/-- R255: the target survives the boundary. -/
def crosses (s : State) (comp : Nat) (rule : Option (BitVec 768)) (t : Nat) : Bool :=
  targetComp s comp t == comp ||
    (match rule with
     | some r => irtA r 0 20 20 == 1 && irtA r 0 24 21 == targetComp s comp t
     | none => false)

/-- R236 step 8, R210, R254: a physical port that may be named: its state is DOWN by its link alone, or lets traffic out. -/
def nameable (s : State) (p : Nat) : Bool :=
  portEn s p && (match portState s p with
    | 0 => true
    | 1 => false
    | 2 => getB s (fwdR p 4) 3
    | _ => true)

/-- R456: a PRP pair of SYNC_PAIRS sends only frames from SG while the buddy mode is ACTIVE or STANDBY. -/
def syncOnly (s : State) (q : Nat) : Bool :=
  pairOn s q && getB s 0x80008 (2 + q / 2) && (getF s 0x80010 1 0 == 1 || getF s 0x80010 1 0 == 2)

/-- R206, R225: the physical ports of a target: those of a pair whose link is up, or both. -/
def expand (s : State) (t : Nat) : List Nat :=
  if t < 24 && pairOn s t then
    let c := [t, t + 1].filter (nameable s)
    if c.any (linkIs s) then c.filter (linkIs s) else c
  else if t < 24 then (if nameable s t then [t] else [])
  else [t]

/-- R236 step 8 before the boundary: the ingress port, ports of the other plane, the second port of a pair and ports that
may not be named are removed silently. -/
def named8 (s : State) (pl : Nat) (d : DecIn) (t : Nat) : Bool :=
  t != d.q && t != 26 && (t == 25 || (planeOf s t == pl && !(pairOn s t && t % 2 == 1) && !(expand s t).isEmpty))

/-- R456: of these targets, the pairs that send frames from SG alone. -/
def synced (s : State) (pl : Nat) (d : DecIn) (ts : List Nat) : List Nat :=
  ts.filter fun t => named8 s pl d t && syncOnly s t && d.q != 26

/-- R236 step 8, R456: what is left before the boundary. -/
def silently (s : State) (pl : Nat) (d : DecIn) (ts : List Nat) : List Nat :=
  ts.filter fun t => named8 s pl d t && !(syncOnly s t && d.q != 26)

/-- R236 steps 4 to 10 after the rule, with the meter's colour. SG is the ingress port of its own frames. A pair that R456 removes counts once in
NOTARGET, and a frame that it leaves without target not once more (DEDUCED, log 20). -/
def decideRest (s : State) (pl : Nat) (d : DecIn) (rule : Option (BitVec 768)) (colour : Nat) : State × Verdict :=
  let vid := vidOf s d.q d.data
  let vl := vlanAt s pl vid
  let verdict := match rule with | some r => irtA r 0 2 1 | none => 0
  if verdict = 1 then (incC s (fwdR d.q 0x0C), Verdict.none)
  else
    let base := eftTargets s pl vl (ethDst d.data)
    let ports := match rule with | some r => irtA r 1 26 0 | none => 0
    let mask := if verdict = 2 then ports else if verdict = 3 then base ||| ports else base
    let sg := sgWanted s d.data
    let copy := match rule with | some r => irtA r 0 7 7 == 1 | none => false
    let named := if sg && !isGroup (ethDst d.data) then [] else (portsOf mask).filter fun t => !(sg && t == 25)
    let left := silently s pl d named
    let paired := (synced s pl d named).length
    let kept := left.filter (crosses s d.comp rule)
    let sgOk := crosses s d.comp rule 26
    let inner := d.q != 26
    let lost := kept.length < left.length || ((sg || copy) && inner && !sgOk)
    let s := if lost then incC s (fwdR d.q 0x10) else s
    let ruleTc := match rule with
      | some r => if irtA r 0 29 29 = 1 && colour = 1 then some (irtA r 2 2 0)
                  else if irtA r 0 3 3 = 1 then some (irtA r 0 6 4) else none
      | none => none
    let v : Verdict := { drop := false, targets := kept.flatMap (expand s), sg := sg && inner && sgOk, copy := copy && inner && sgOk
                         tc := classOf s d ruleTc, vid := vid }
    let none_ := v.targets.isEmpty && !v.sg && !v.copy
    let s := addC s (fwdR d.q 0x18) (if paired = 0 then bnat none_ else paired)
    (s, v)

/-- R244: a learning request queued after the decision. -/
def learnQueue (s : State) (pl : Nat) (r : LearnReq) : State :=
  let q := if pl = 0 then s.fwd.learnA else s.fwd.learnB
  if q.length ≥ 1024 then raise (incC s (fwdCnt 0x68 pl)) 0x182000 3
  else if pl = 0 then { s with fwd := { s.fwd with learnA := q ++ [r] } }
  else { s with fwd := { s.fwd with learnB := q ++ [r] } }

/-- R236 step 10. -/
def learnStep (s : State) (pl : Nat) (d : DecIn) : State :=
  let vl := vlanAt s pl (vidOf s d.q d.data)
  if d.phys.isSome && getB s (fwdR d.q 0) 14 && vlLearn vl then
    learnQueue s pl { fid := vlFid vl, mac := ethSrc d.data, port := d.q, comp := vlComp vl }
  else s

/-- R236 step 1: what the port state drops. -/
def stateDrops (s : State) (d : DecIn) : Bool :=
  match d.phys with
  | some p => portState s p != 3
  | none => false

/-- R236: plane `pl` decides a frame. -/
def decide1 (s : State) (pl : Nat) (d : DecIn) : State × Verdict :=
  let vid := vidOf s d.q d.data
  let vl := vlanAt s pl vid
  if stateDrops s d then (incC s (fwdR d.q 0x14), Verdict.none)
  else if vlanDrops s pl d then (incC s (fwdR d.q 0x08), Verdict.none)
  else
    let m := irtMatch s pl (irtKey d.q vid d.comp (getF s 0x182010 (8 * pl + 6) (8 * pl)) d.data)
    let s := match m with | some r => irtHit s pl r | none => s
    let rule := m.map fun r => r.2
    let open_ := match rule with | some r => irtA r 0 20 20 == 1 && irtA r 0 24 21 == owned s (vlComp vl) | none => false
    if owned s (vlComp vl) != d.comp && !open_ then (incC s (fwdR d.q 0x10), Verdict.none)
    else
      let metered := match rule with
        | some r => irtA r 0 8 8 == 1 && (tGet s tMeter (irtA r 0 19 9)).getLsbD 0
        | none => false
      let j : State × Nat := if metered then meterJudge s (match rule with | some r => irtA r 0 19 9 | none => 0) (d.data.length + 4) else (s, 0)
      if j.2 = 2 then (incC j.1 (fwdR d.q 0x1C), Verdict.none)
      else
        let k := decideRest j.1 pl d rule j.2
        if k.2.drop then k else (learnStep k.1 pl d, k.2)

/-! ### Insertion into an EFT (R242, R246) -/

/-- The first half of a move of an occupant; a static entry's shadow goes with it. -/
def eftCopy (s : State) (pl : Nat) (m : Nat × Nat) : State :=
  let s' := moveCopy s (tEft pl) m
  if efStatic (eftAt s pl m.1) then shSet s' (tEft pl) m.2 (shGet s (tEft pl) m.1) else s'

/-- The second half, which counts the move. -/
def eftDrop (s : State) (pl : Nat) (m : Nat × Nat) : State :=
  let s' := incC (moveDrop s (tEft pl) m) (fwdCnt 0x78 pl)
  if efStatic (eftAt s pl m.1) then shSet s' (tEft pl) m.1 0 else s'

/-- A move. -/
def eftMove (s : State) (pl : Nat) (m : Nat × Nat) : State := eftDrop (eftCopy s pl m) pl m

/-- R246: of two learned positions, the one with the greater age, the lower index winning a tie. -/
def olderOf (s : State) (pl a b : Nat) : Nat :=
  let x := efAgeOf s (eftAt s pl a)
  let y := efAgeOf s (eftAt s pl b)
  if x > y then a else if y > x then b else min a b

/-- R246: the position to evict; none when all eight occupants are static. A random pick is a free value (log 2). -/
def evictPick (s : State) (pl : Nat) (key : List Byte) : Option Nat :=
  match (positions key).filter fun i => learned (eftAt s pl i) with
  | [] => none
  | a :: l =>
    if frcB s 0x182008 9 then some ((a :: l).getD (Config.freePick (l.length + 1) s.free % (l.length + 1)) a)
    else some (l.foldl (olderOf s pl) a)

/-- Where a new key goes, with the state after any relocation or eviction; none when neither can make room. -/
def eftRoom (s : State) (pl : Nat) (key : List Byte) : State × Option Nat :=
  match hashFree s (tEft pl) key with
  | some i => (s, some i)
  | none =>
    match hashPath s (tEft pl) eftKb key with
    | some path => ((pathMoves path).foldl (fun a m => eftMove a pl m) s, path.head?)
    | none =>
      match evictPick s pl key with
      | none => (s, none)
      | some i =>
        let e := eftAt s pl i
        let s := if frcB s 0x182008 9 then { s with free := s.free + 1 } else s
        (eftItem (raise (incC (tSet s (tEft pl) i 0) (fwdCnt 0x58 pl)) 0x182000 2) pl i e 3 0 (efPort e), some i)

/-- R244: a learned entry written to its position. -/
def learnAt (s : State) (pl i : Nat) (e : BitVec 768) : State := eftItem (incC (tSet s (tEft pl) i e) (fwdCnt 0x48 pl)) pl i e 0 (efPort e) 0

/-- A relocation along `path` that makes room for `e`. -/
def relocOf (code page : Nat) (path : List Nat) (e : BitVec 768) : Reloc :=
  { code := code, page := page, moves := pathMoves path, copied := false, slot := path.headD 0, entry := e }

/-- R242, R258: the way for a key whose buckets are full and which a relocation makes room for. -/
def relocWay (s : State) (code : Nat) (kb : BitVec 768 → List Byte) (key : List Byte) : Option (List Nat) :=
  if (hashFree s code key).isSome then none else hashPath s code kb key

/-- R244, R258: an unknown source address is inserted. Where that takes a relocation, it comes in the relocation's end. -/
def learnNew (s : State) (pl : Nat) (r : LearnReq) : State :=
  let e := learnedEntry r.fid r.mac r.port r.comp (fwdNow s)
  match relocWay s (tEft pl) eftKb (eftKey r.fid r.mac) with
  | some path => { s with relocs := s.relocs ++ [relocOf (tEft pl) 26 path e] }
  | none =>
    match eftRoom s pl (eftKey r.fid r.mac) with
    | (s, some i) => learnAt s pl i e
    | (s, none) => raise (incC s (fwdCnt 0x60 pl)) 0x182000 3

/-- R244: one learning request applied. -/
def learnDo (s : State) (pl : Nat) (r : LearnReq) : State :=
  match hashFind s (tEft pl) eftKb (eftKey r.fid r.mac) with
  | none => learnNew s pl r
  | some i =>
    let e := eftAt s pl i
    if efStatic e then (if efPort e ≠ r.port || efMap e then incC s 0x182084 else s)
    else if efPort e = r.port then tSet s (tEft pl) i (efSetAge e (fwdNow s))
    else
      let e' := efSetAge (ePut e 0 8 4 r.port) (fwdNow s)
      eftItem (incC (tSet s (tEft pl) i e') (fwdCnt 0x50 pl)) pl i e' 1 r.port (efPort e)

/-- R244: the oldest learning request of a plane. Nothing waiting: nothing happens. -/
def learnApply (s : State) (pl : Nat) : State :=
  if pl = 0 then
    match s.fwd.learnA with
    | [] => s
    | r :: l => learnDo { s with fwd := { s.fwd with learnA := l } } 0 r
  else
    match s.fwd.learnB with
    | [] => s
    | r :: l => learnDo { s with fwd := { s.fwd with learnB := l } } 1 r

def planeNo : Plane → Nat
  | .a => 0
  | .b => 1

/-! ### Ageing, flushes (R245, R247) -/

/-- A learned entry removed as though aged. -/
def ageOut (s : State) (pl i : Nat) : State :=
  let e := eftAt s pl i
  eftItem (incC (tSet s (tEft pl) i 0) (fwdCnt 0x70 pl)) pl i e 2 0 (efPort e)

/-- R245: the scan's visit to one index. -/
def ageVisit (s : State) (pl i : Nat) : State :=
  let e := eftAt s pl i
  let t := getF s 0x18200C (16 * pl + 15) (16 * pl)
  if !learned e then s
  else if t ≠ 0 then (if efAgeOf s e ≥ t then ageOut s pl i else s)
  else if efAgeOf s e > 16384 then tSet s (tEft pl) i (efSetAge e ((fwdNow s + 65536 - 16384) % 65536))
  else s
##############################
_PROMPT_.
Every line from the start of the material above through the line that contains "none => false)" must be written out exactly, with both ends included.

_RESULT OF THE EXERCISE_.
/-- R255: the target survives the boundary. -/
def crosses (s : State) (comp : Nat) (rule : Option (BitVec 768)) (t : Nat) : Bool :=
  targetComp s comp t == comp ||
    (match rule with
     | some r => irtA r 0 20 20 == 1 && irtA r 0 24 21 == targetComp s comp t
     | none => false)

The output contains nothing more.